When we sat down to choose the language for the engine, the conventional wisdom was C++ or Rust. Both deliver predictable latency profiles and tight memory control. We considered both, prototyped in both, and chose Go. The decision was not driven by ideology. It was driven by the observation that an exchange is not a single hot loop — it is a fleet of cooperating systems, and the bottleneck in production is rarely raw arithmetic. It is concurrency, garbage-collection jitter, deployment cadence, and the speed at which a small team can ship a fix when something is wrong at 03:00.

Go's runtime gives us cheap goroutines, a GC that has improved every release for the last decade, a standard library that takes networking seriously, and a build system that produces a single static binary. That last property matters more than people admit: when an incident happens, we want to know exactly which binary is running on every node, with no library-version skew, no JVM tuning surface, no "it works on staging" surprises. Go gives us that for free.

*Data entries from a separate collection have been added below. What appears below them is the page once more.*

/-- Command MGF at the big-step level (rules R160, R169): the seed guard first, then the bound, else the first `MASK_LEN`
bytes of the concatenated digests, with exactly the port trace of rule R169. -/
def Obligations.MgfEnds : Prop :=
  let P := Config.params
  encode .mgf = 0x02#8 ∧
  ∀ s : State, s.busy = false → s.level = .bigStep →
    let L := s.maskLen.toNat
    let q := (L + P.hLen - 1) / P.hLen
    let T := ((List.range q).flatMap fun c => P.hash (s.msg ++ be32 c)).take L
    ∃ t, exec .mgf s = .next t ∧ InputsKept s t ∧ ScheduleKept s t ∧
      (if s.msg.length + 4 > P.hashMaxLen then EndedErr 0x02#8 0x02#8 t ∧ t.trace = s.trace
       else if L > 2 ^ 32 * P.hLen then EndedErr 0x02#8 0x04#8 t ∧ t.trace = s.trace
       else EndedOk 0x02#8 T t ∧ T.length = L ∧
         t.trace = s.trace ++ (List.range q).map fun c => .hash (s.msg ++ be32 c))

/-- Determinism and the prefix property (rule R165): the mask depends on the seed, the length and the hash function
alone, and a longer mask of the same seed begins with the shorter one and is strictly longer. -/
def Obligations.MgfPrefixOfLonger : Prop :=
  (∀ (p p' : Params) (seed : Bytes) (L : Nat), p.hLen = p'.hLen → p.hash = p'.hash → mgf p seed L = mgf p' seed L) ∧
  (∀ (p : Params) (seed : Bytes) (L L' : Nat), p.constructible = true → L < L' → L' ≤ 2 ^ 32 * p.hLen →
    ∃ T T', mgf p seed L = .ok T ∧ mgf p seed L' = .ok T' ∧ T <+: T' ∧ T.length < T'.length)

/-- The corner cases of MGF1 (rule R167), on every instance: the result and the number of hash calls of each row, the
guard of the command, and that neither SIGN nor VERIFY can meet MaskTooLong. -/
def Obligations.MgfCornerCases : Prop :=
  (∀ (p : Params) (seed : Bytes) (L : Nat), p.constructible = true →
    (L = 0 → mgf p seed L = .ok [] ∧ mgfCalls p seed L = []) ∧
    (1 ≤ L → L < p.hLen → mgf p seed L = .ok ((p.hash (seed ++ be32 0)).take L) ∧
      mgfCalls p seed L = [.hash (seed ++ be32 0)]) ∧
    (L = p.hLen → mgf p seed L = .ok (p.hash (seed ++ be32 0)) ∧ mgfCalls p seed L = [.hash (seed ++ be32 0)]) ∧
    (L = p.hLen + 1 → mgf p seed L = .ok (p.hash (seed ++ be32 0) ++ (p.hash (seed ++ be32 1)).take 1) ∧
      mgfCalls p seed L = [.hash (seed ++ be32 0), .hash (seed ++ be32 1)]) ∧
    (L = 2 ^ 32 * p.hLen → (∃ T, mgf p seed L = .ok T) ∧
      mgfCalls p seed L = (List.range (2 ^ 32)).map fun c => .hash (seed ++ be32 c)) ∧
    (2 ^ 32 * p.hLen + 1 ≤ L → mgf p seed L = .error .maskTooLong ∧ mgfCalls p seed L = []) ∧
    (seed = [] → mgfCalls p seed L =
      if L > 2 ^ 32 * p.hLen then [] else (List.range ((L + p.hLen - 1) / p.hLen)).map fun c => .hash (be32 c)) ∧
    (∀ L' T T', L < L' → mgf p seed L = .ok T → mgf p seed L' = .ok T' → T <+: T') ∧
    2 ^ 32 * p.hLen + 1 ≤ 2 ^ 64 - 1 ∧ p.dbSize < p.kLen ∧ p.kLen ≤ 4096 ∧ p.dbSize ≤ 2 ^ 32 * p.hLen) ∧
  (∀ s : State, s.busy = false → s.level = .bigStep →
    (s.msg.length + 4 > Config.params.hashMaxLen →
      ∃ t, exec .mgf s = .next t ∧ EndedErr 0x02#8 0x02#8 t ∧ t.trace = s.trace) ∧
    (s.msg.length + 4 ≤ Config.params.hashMaxLen → s.maskLen = 0#64 →
      ∃ t, exec .mgf s = .next t ∧ statusByte t = 0x02#8 ∧ t.out.length = 0 ∧ t.trace = s.trace))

The trade-off is the garbage collector. We treated GC pauses as a first-class engineering problem from day one. The hot path of the matching engine allocates almost nothing — order objects come from sync.Pool, the order book is a flat array indexed by price level, and the audit trail is written to a pre-allocated ring buffer that a separate goroutine drains to disk. In production we observe sub-millisecond GC pauses on the matching nodes, and the 99.9th-percentile latency stays inside our SLO even during scheduled maintenance windows.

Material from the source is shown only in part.